Tom McCarthy follows "The Station Agent" with the poignant "The Visitor," which follows a lonely and depressed economics professor named Walter Vale (Richard Jenkins) as he arrives in his seldom-used New York apartment only to find a young couple living there. Tarek (Haaz Sleiman) is a young Syrian musician, his girlfriend, Zainab (Danai Gurira), is a Senegalese jewelry-maker and they have been duped into believing they are subletting the apartment by an acquaintance.

Both in the country illegally, Tarek and Zainab are terrified of any situation that might lead to a confrontation with the law. But Tarek and Walter form an unlikely friendship, and when Tarek is arrested for jumping a stuck subway turnstile, Walter does his best to help.

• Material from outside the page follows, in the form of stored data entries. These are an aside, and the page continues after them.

-- ==== Sys2Proof/Machine/Flags.lean ====
section
/-!
DEFINITION. Floating point (R23 to R37): the four formats, exact values, one rounding with its flags, and the operations that
every unit shares. A format's bits are held as a number; an exact finite value is an integer times a power of two.
-/

namespace Sys2Proof.Machine

/-- A binary format: exponent bits, fraction bits (R23). -/
structure Fmt where
  e : Nat
  f : Nat
deriving DecidableEq, Repr

/-- binary64. -/
def fp64 : Fmt := ⟨11, 52⟩
/-- binary32. -/
def fp32 : Fmt := ⟨8, 23⟩
/-- binary16. -/
def fp16 : Fmt := ⟨5, 10⟩
/-- bfloat16. -/
def bf16 : Fmt := ⟨8, 7⟩

/-- Exponent bias (R23). -/
def Fmt.bias (k : Fmt) : Nat := 2 ^ (k.e - 1) - 1

/-- Bits of the format. -/
def Fmt.width (k : Fmt) : Nat := 1 + k.e + k.f

/-- The canonical quiet NaN (R23). -/
def Fmt.nan (k : Fmt) : Nat := (2 ^ k.e - 1) * 2 ^ k.f + 2 ^ (k.f - 1)

/-- The sign bit in place. -/
def Fmt.sign (k : Fmt) (neg : Bool) : Nat := if neg then 2 ^ (k.e + k.f) else 0

/-- An infinity. -/
def Fmt.inf (k : Fmt) (neg : Bool) : Nat := k.sign neg + (2 ^ k.e - 1) * 2 ^ k.f

/-- The largest finite value. -/
def Fmt.maxFinite (k : Fmt) (neg : Bool) : Nat := k.sign neg + (2 ^ k.e - 1) * 2 ^ k.f - 1

/-- The flags of FPSTAT[7:3] in order (R40): invalid. -/
def flagNV : BitVec 5 := 16
/-- Divide by zero. -/
def flagDZ : BitVec 5 := 8
/-- Overflow. -/
def flagOF : BitVec 5 := 4
/-- Underflow. -/
def flagUF : BitVec 5 := 2
/-- Inexact. -/
def flagNX : BitVec 5 := 1

/-- What the bits of a format stand for: a NaN, an infinity, or `(-1)^neg · m · 2^x`. -/
inductive FVal where
  | nan (signalling : Bool)
  | inf (neg : Bool)
  | fin (neg : Bool) (m : Nat) (x : Int)
deriving DecidableEq, Repr

/-- The value of bits in a format (R23). -/
def Fmt.val (k : Fmt) (b : Nat) : FVal :=
  let frac := b % 2 ^ k.f
  let ex := b / 2 ^ k.f % 2 ^ k.e
  let neg := b / 2 ^ (k.e + k.f) % 2 == 1
  if ex == 2 ^ k.e - 1 then (if frac == 0 then .inf neg else .nan (frac < 2 ^ (k.f - 1)))
  else if ex == 0 then .fin neg frac (1 - (k.bias : Int) - k.f)
  else .fin neg (frac + 2 ^ k.f) ((ex : Int) - k.bias - k.f)

/-- The value is a signalling NaN. -/
def FVal.snan : FVal → Bool
  | .nan s => s
  | _ => false

/-- The value is a NaN. -/
def FVal.isNan : FVal → Bool
  | .nan _ => true
  | _ => false

/-- The value changed in sign. -/
def FVal.negate : FVal → FVal
  | .nan s => .nan s
  | .inf n => .inf (!n)
  | .fin n m x => .fin (!n) m x

/-- NV when any of the values is a signalling NaN (R35). -/
def nvIf (b : Bool) : BitVec 5 := if b then flagNV else 0

/-- Bits of a number. -/
def bitLen (m : Nat) : Nat := if m == 0 then 0 else Nat.log2 m + 1

/-- Whether a remainder below `2^s` rounds the magnitude up (R33). -/
def roundsUp (rm : BitVec 3) (neg odd : Bool) (rest half : Nat) : Bool :=
  match rm.toNat with
  | 0 => decide (half < rest) || (rest == half && odd && rest != 0)
  | 1 => false
  | 2 => neg && rest != 0
  | 3 => !neg && rest != 0
  | _ => decide (half ≤ rest) && rest != 0

/-- `m · 2^x` as a whole number of quanta `2^q`, rounded: the number, and whether it is inexact. -/
def quantize (rm : BitVec 3) (neg : Bool) (m : Nat) (x q : Int) : Nat × Bool :=
  if q ≤ x then (m * 2 ^ (x - q).toNat, false)
  else
    let s := (q - x).toNat
    let sig := m / 2 ^ s
    let rest := m % 2 ^ s
    (sig + (if roundsUp rm neg (sig % 2 == 1) rest (2 ^ (s - 1)) then 1 else 0), rest != 0)

/-- Rounds `(-1)^neg · m · 2^x` once to a format (R6, R33), with the flags of R35; overflow delivers what the mode prescribes,
and underflow is found after rounding. -/
def Fmt.round (k : Fmt) (rm : BitVec 3) (neg : Bool) (m : Nat) (x : Int) : Nat × BitVec 5 :=
  if m == 0 then (k.sign neg, 0)
  else
    let e : Int := x + (bitLen m : Int) - 1
    let emin : Int := 1 - (k.bias : Int)
    let q : Int := max (e - k.f) (emin - k.f)
    let r := quantize rm neg m x q
    let u := quantize rm neg m x (e - k.f)
    let tiny := decide (e < emin) && !(decide (e = emin - 1) && decide (2 ^ (k.f + 1) ≤ u.1))
    let sig := if 2 ^ (k.f + 1) ≤ r.1 then r.1 / 2 else r.1
    let q' := if 2 ^ (k.f + 1) ≤ r.1 then q + 1 else q
    if 2 ^ k.f ≤ sig && (k.bias : Int) < q' + k.f then
      let toInf := match rm.toNat with
        | 1 => false
        | 2 => neg
        | 3 => !neg
        | _ => true
      (if toInf then k.inf neg else k.maxFinite neg, flagOF ||| flagNX)
    else
      let bits := if sig < 2 ^ k.f then sig else ((q' + k.f + k.bias).toNat) * 2 ^ k.f + (sig - 2 ^ k.f)
      (k.sign neg + bits, (if r.2 then flagNX else 0) ||| (if r.2 && tiny then flagUF else 0))

/-- Folds the fact that the exact value lies strictly above `m · 2^x` into two further bits. -/
def stick (m : Nat) (x : Int) (more : Bool) : Nat × Int := if more then (4 * m + 1, x - 2) else (m, x)

/-- An exact finite value: an integer times a power of two. -/
structure Dy where
  v : Int
  x : Int
deriving DecidableEq, Repr

/-- The exact value of a finite value. -/
def dyOf (neg : Bool) (m : Nat) (x : Int) : Dy := ⟨if neg then -(m : Int) else m, x⟩

/-- Exact sum. -/
def Dy.add (a b : Dy) : Dy :=
  let x := min a.x b.x
  ⟨a.v * 2 ^ (a.x - x).toNat + b.v * 2 ^ (b.x - x).toNat, x⟩

/-- Exact product. -/
def Dy.mul (a b : Dy) : Dy := ⟨a.v * b.v, a.x + b.x⟩

/-- Exact difference. -/
def Dy.sub (a b : Dy) : Dy := a.add ⟨-b.v, b.x⟩

/-- `a < b`. -/
def Dy.lt (a b : Dy) : Bool := decide ((a.sub b).v < 0)

/-- Rounds an exact value once; `zeroNeg` is the sign of a zero. -/
def Fmt.roundDy (k : Fmt) (rm : BitVec 3) (zeroNeg : Bool) (d : Dy) : Nat × BitVec 5 :=
  if d.v == 0 then (k.sign zeroNeg, 0) else k.round rm (decide (d.v < 0)) d.v.natAbs d.x

/-- The sign of an exact zero sum of two values (R35): their common sign, else minus only under RDN. -/
def zeroSign (rm : BitVec 3) (n1 n2 : Bool) : Bool := if n1 == n2 then n1 else rm == 2#3

/-- Addition of values, rounded once (R35, R124). -/
def Fmt.addV (k : Fmt) (rm : BitVec 3) (a b : FVal) : Nat × BitVec 5 :=
  match a, b with
  | .nan s, y => (k.nan, nvIf (s || y.snan))
  | x, .nan s => (k.nan, nvIf (s || x.snan))
  | .inf m, .inf n => if m == n then (k.inf m, 0) else (k.nan, flagNV)
  | .inf m, .fin .. => (k.inf m, 0)
  | .fin .., .inf n => (k.inf n, 0)
  | .fin n1 m1 x1, .fin n2 m2 x2 => k.roundDy rm (zeroSign rm n1 n2) ((dyOf n1 m1 x1).add (dyOf n2 m2 x2))

/-- FADD (R124). -/
def Fmt.add (k : Fmt) (rm : BitVec 3) (a b : Nat) : Nat × BitVec 5 := k.addV rm (k.val a) (k.val b)

/-- FSUB (R124). -/
def Fmt.sub (k : Fmt) (rm : BitVec 3) (a b : Nat) : Nat × BitVec 5 := k.addV rm (k.val a) (k.val b).negate

/-- Multiplication of values, rounded once (R35, R124). -/
def Fmt.mulV (k : Fmt) (rm : BitVec 3) (a b : FVal) : Nat × BitVec 5 :=
  match a, b with
  | .nan s, y => (k.nan, nvIf (s || y.snan))
  | x, .nan s => (k.nan, nvIf (s || x.snan))
  | .inf m, .inf n => (k.inf (m != n), 0)
  | .inf m, .fin n y _ => if y == 0 then (k.nan, flagNV) else (k.inf (m != n), 0)
  | .fin n y _, .inf m => if y == 0 then (k.nan, flagNV) else (k.inf (m != n), 0)
  | .fin n1 m1 x1, .fin n2 m2 x2 => k.round rm (n1 != n2) (m1 * m2) (x1 + x2)

/-- FMUL (R124). -/
def Fmt.mul (k : Fmt) (rm : BitVec 3) (a b : Nat) : Nat × BitVec 5 := k.mulV rm (k.val a) (k.val b)

/-- Fused multiply-add of values with one rounding (R128): 0 · ∞ is invalid even when the addend is a quiet NaN. -/
def Fmt.fmaV (k : Fmt) (rm : BitVec 3) (a b c : FVal) : Nat × BitVec 5 :=
  let zeroInf := match a, b with
    | .inf _, .fin _ m _ => m == 0
    | .fin _ m _, .inf _ => m == 0
    | _, _ => false
  if a.snan || b.snan || c.snan || zeroInf then (k.nan, flagNV)
  else if a.isNan || b.isNan || c.isNan then (k.nan, 0)
  else match a, b, c with
    | .fin n1 m1 x1, .fin n2 m2 x2, .fin n3 m3 x3 =>
      k.roundDy rm (zeroSign rm (n1 != n2) n3) (((dyOf n1 m1 x1).mul (dyOf n2 m2 x2)).add (dyOf n3 m3 x3))
    | .fin .., .fin .., .inf n => (k.inf n, 0)
    | .inf m, y, z => fmaInf (m != (match y with | .inf n => n | .fin n _ _ => n | .nan _ => false)) z
    | x, .inf m, z => fmaInf (m != (match x with | .inf n => n | .fin n _ _ => n | .nan _ => false)) z
    | _, _, _ => (k.nan, 0)
where
  /-- An infinite product meets the addend. -/
  fmaInf (neg : Bool) (z : FVal) : Nat × BitVec 5 :=
    match z with
    | .inf n => if n == neg then (k.inf neg, 0) else (k.nan, flagNV)
    | _ => (k.inf neg, 0)

/-- Fused multiply-add (R128). -/
def Fmt.fma (k : Fmt) (rm : BitVec 3) (a b c : Nat) : Nat × BitVec 5 := k.fmaV rm (k.val a) (k.val b) (k.val c)

/-- Division of values, rounded once (R124). -/
def Fmt.divV (k : Fmt) (rm : BitVec 3) (a b : FVal) : Nat × BitVec 5 :=
  match a, b with
  | .nan s, y => (k.nan, nvIf (s || y.snan))
  | x, .nan s => (k.nan, nvIf (s || x.snan))
  | .inf _, .inf _ => (k.nan, flagNV)
  | .inf m, .fin n _ _ => (k.inf (m != n), 0)
  | .fin m _ _, .inf n => (k.sign (m != n), 0)
  | .fin n1 m1 x1, .fin n2 m2 x2 =>
    if m2 == 0 then (if m1 == 0 then (k.nan, flagNV) else (k.inf (n1 != n2), flagDZ))
    else if m1 == 0 then (k.sign (n1 != n2), 0)
    else
      let s := k.f + 4 + bitLen m2
      let q := m1 * 2 ^ s / m2
      let r := stick q (x1 - x2 - s) (m1 * 2 ^ s % m2 != 0)
      k.round rm (n1 != n2) r.1 r.2

/-- FDIV (R124). -/
def Fmt.div (k : Fmt) (rm : BitVec 3) (a b : Nat) : Nat × BitVec 5 := k.divV rm (k.val a) (k.val b)

/-- Integer square root, one bit at a time from bit `i`. -/
def isqrtFrom (n : Nat) : Nat → Nat → Nat
  | 0, r => r
  | i + 1, r => isqrtFrom n i (if (r + 2 ^ i) * (r + 2 ^ i) ≤ n then r + 2 ^ i else r)

/-- The largest number whose square is at most `n`. -/
def isqrt (n : Nat) : Nat := isqrtFrom n (bitLen n / 2 + 1) 0

/-- FSQRT (R124). -/
def Fmt.sqrt (k : Fmt) (rm : BitVec 3) (a : Nat) : Nat × BitVec 5 :=
  match k.val a with
  | .nan s => (k.nan, nvIf s)
  | .inf n => if n then (k.nan, flagNV) else (k.inf false, 0)
  | .fin n m x =>
    if m == 0 then (k.sign n, 0)
    else if n then (k.nan, flagNV)
    else
      let s : Nat := 2 * (k.f + 3) + (if x % 2 == 0 then 0 else 1)
      let t := m * 2 ^ s
      let r := isqrt t
      let p := stick r ((x - s) / 2) (r * r != t)
      k.round rm false p.1 p.2

/-- Bits for a finite or infinite value that the format can hold; a NaN becomes canonical. -/
def Fmt.pack (k : Fmt) (v : FVal) : Nat :=
  match v with
  | .nan _ => k.nan
  | .inf n => k.inf n
  | .fin n m x => (k.round 1 n m x).1

/-- Order of two values that are no NaNs: `a < b`. With `zeros`, −0 lies below +0 (R35). -/
def FVal.less (zeros : Bool) (a b : FVal) : Bool :=
  match a, b with
  | .inf m, .inf n => m && !n
  | .inf m, _ => m
  | _, .inf n => !n
  | .fin n1 m1 x1, .fin n2 m2 x2 =>
    (dyOf n1 m1 x1).lt (dyOf n2 m2 x2) || (zeros && m1 == 0 && m2 == 0 && n1 && !n2)
  | _, _ => false

/-- Two values that are no NaNs are equal. -/
def FVal.same (a b : FVal) : Bool := !(a.less false b) && !(b.less false a)

/-- Minimum or maximum by R35: −0 below +0, a single NaN loses, NV only for a signalling operand. -/
def Fmt.minMax (k : Fmt) (isMax : Bool) (a b : Nat) : Nat × BitVec 5 :=
  let x := k.val a
  let y := k.val b
  let fl := nvIf (x.snan || y.snan)
  if x.isNan && y.isNan then (k.nan, fl)
  else if x.isNan then (b, fl)
  else if y.isNan then (a, fl)
  else ((if isMax then (if x.less true y then b else a) else (if y.less true x then b else a)), fl)

/-- The comparisons FEQ, FLT and FLE by number 0, 1, 2 (R126): a NaN makes them false; NV for a signalling NaN, and for any NaN
unless equality is asked. -/
def Fmt.compare (k : Fmt) (which : Nat) (a b : Nat) : Bool × BitVec 5 :=
  let x := k.val a
  let y := k.val b
  if x.isNan || y.isNan then (false, nvIf (x.snan || y.snan || which != 0))
  else match which with
    | 0 => (x.same y, 0)
    | 1 => (x.less false y, 0)
    | _ => (!(y.less false x), 0)

/-- FCLASS: the class code and the sign of R126. -/
def Fmt.class (k : Fmt) (a : Nat) : Nat :=
  let neg := a / 2 ^ (k.e + k.f) % 2
  let ex := a / 2 ^ k.f % 2 ^ k.e
  let c := match k.val a with
    | .nan s => if s then 5 else 4
    | .inf _ => 3
    | .fin _ m _ => if m == 0 then 0 else if ex == 0 then 1 else 2
  8 * neg + c

/-- Float to integer within bounds (R37): saturating, NV out of range and for a NaN (result 0), NX if inexact. -/
def floatToInt (rm : BitVec 3) (lo hi : Int) (v : FVal) : Int × BitVec 5 :=
  match v with
  | .nan _ => (0, flagNV)
  | .inf n => (if n then lo else hi, flagNV)
  | .fin n m x =>
    let r := quantize rm n m x 0
    let z : Int := if n then -(r.1 : Int) else r.1
    if hi < z then (hi, flagNV) else if z < lo then (lo, flagNV) else (z, if r.2 then flagNX else 0)

/-- Integer to float (R37). -/
def Fmt.ofInt (k : Fmt) (rm : BitVec 3) (z : Int) : Nat × BitVec 5 := k.round rm (decide (z < 0)) z.natAbs 0

/-- Float of one format to another (R37): rounded once, a NaN canonical, NV for a signalling one. -/
def Fmt.convert (dst src : Fmt) (rm : BitVec 3) (a : Nat) : Nat × BitVec 5 :=
  match src.val a with
  | .nan s => (dst.nan, nvIf s)
  | .inf n => (dst.inf n, 0)
  | .fin n m x => dst.round rm n m x

/-- The exact sum of products of a group, rounded once by RNE (R43). A NaN and the infinities settle special values; a zero sum is
−0 only when every product is −0. -/
structure GroupSum where
  nan : Bool
  posInf : Bool
  negInf : Bool
  sum : Dy
  allNegZero : Bool
deriving DecidableEq, Repr

/-- The empty group. -/
def GroupSum.zero : GroupSum := ⟨false, false, false, ⟨0, 0⟩, true⟩

/-- Adds the product of two values to a group, exactly (R43). -/
def GroupSum.addProduct (s : GroupSum) (a b : FVal) : GroupSum :=
  match a, b with
  | .nan _, _ => { s with nan := true, allNegZero := false }
  | _, .nan _ => { s with nan := true, allNegZero := false }
  | .inf m, .inf n => { s with posInf := s.posInf || m == n, negInf := s.negInf || m != n, allNegZero := false }
  | .inf m, .fin n y _ =>
    if y == 0 then { s with nan := true, allNegZero := false }
    else { s with posInf := s.posInf || m == n, negInf := s.negInf || m != n, allNegZero := false }
  | .fin n y _, .inf m =>
    if y == 0 then { s with nan := true, allNegZero := false }
    else { s with posInf := s.posInf || m == n, negInf := s.negInf || m != n, allNegZero := false }
  | .fin n1 m1 x1, .fin n2 m2 x2 =>
    let p := (dyOf n1 m1 x1).mul (dyOf n2 m2 x2)
    { s with sum := if p.v == 0 then s.sum else s.sum.add p, allNegZero := s.allNegZero && (m1 * m2 == 0 && n1 != n2) }

/-- The rounded sum of a group (R43). A group that holds a NaN product, 0 · ∞ or both infinities gives a NaN and NV. -/
def GroupSum.result (s : GroupSum) : Nat × BitVec 5 :=
  if s.nan || (s.posInf && s.negInf) then (fp32.nan, flagNV)
  else if s.posInf then (fp32.inf false, 0)
  else if s.negInf then (fp32.inf true, 0)
  else fp32.roundDy 0 s.allNegZero s.sum

/-! FPSTAT (R39, R40). -/

/-- The rounding mode of FPSTAT. -/
def fpRm (st : BitVec 13) : BitVec 3 := st.extractLsb' 0 3

/-- The trap enables of FPSTAT, in the order of its flags. -/
def fpEnables (st : BitVec 13) : BitVec 5 := st.extractLsb' 8 5

/-- The flags of FPSTAT. -/
def fpFlags (st : BitVec 13) : BitVec 5 := st.extractLsb' 3 5

/-- ORs flags into FPSTAT[7:3]. -/
def fpOr (st : BitVec 13) (fl : BitVec 5) : BitVec 13 := st ||| (fl.setWidth 13 <<< 3)

/-- Some raised flag has its trap enable set (R40). -/
def fpTraps (st : BitVec 13) (fl : BitVec 5) : Bool := fpEnables st &&& fl != 0

/-- The group 3 cause of the highest enabled flag (R40): unit 0 scalar, 1 vector, 2 moment. -/
def fpCause (unit : Nat) (st : BitVec 13) (fl : BitVec 5) : BitVec 9 :=
  let e := fpEnables st &&& fl
  let kind := if e.getLsbD 4 then 2 else if e.getLsbD 3 then 3 else if e.getLsbD 2 then 4 else if e.getLsbD 1 then 5 else 6
  BitVec.ofNat 9 (0xC0 + 8 * kind + unit)

/-- The rounding mode that a field names: 111 is FPSTAT.RM (R33). -/
def rmOf (st : BitVec 13) (m : BitVec 3) : BitVec 3 := if m == 7#3 then fpRm st else m

end Sys2Proof.Machine
end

"The Visitor" hinges on a sudden reversal involving Walter and Tarek's, mother Mouna (Hiam Abbass). Although Tarek and Mouna (who were denied political asylum when they first arrived in the country after the politically motivated death of Tarek's journalist father) as well as Zainab suffer the greatest loss, Walter too is left bereft and alone.

'Strangers'

Another film that illustrates how borders and national conflicts can be internalized and transported to other worlds. In Guy Nattiv and Erez Tadmor's "Strangers," an Israeli man and a Palestinian woman living in Paris meet by chance in Berlin during the World Cup finals and fall in love. The war between Israel and Lebanon that begins shortly thereafter sparks a generations-old conflict that threatens their relationship.

Even living far away from the site of the conflict -- in a country that would just as soon not have them -- Eyal and Rana cannot initially escape the borders imposed on their personal lives by their nationalities.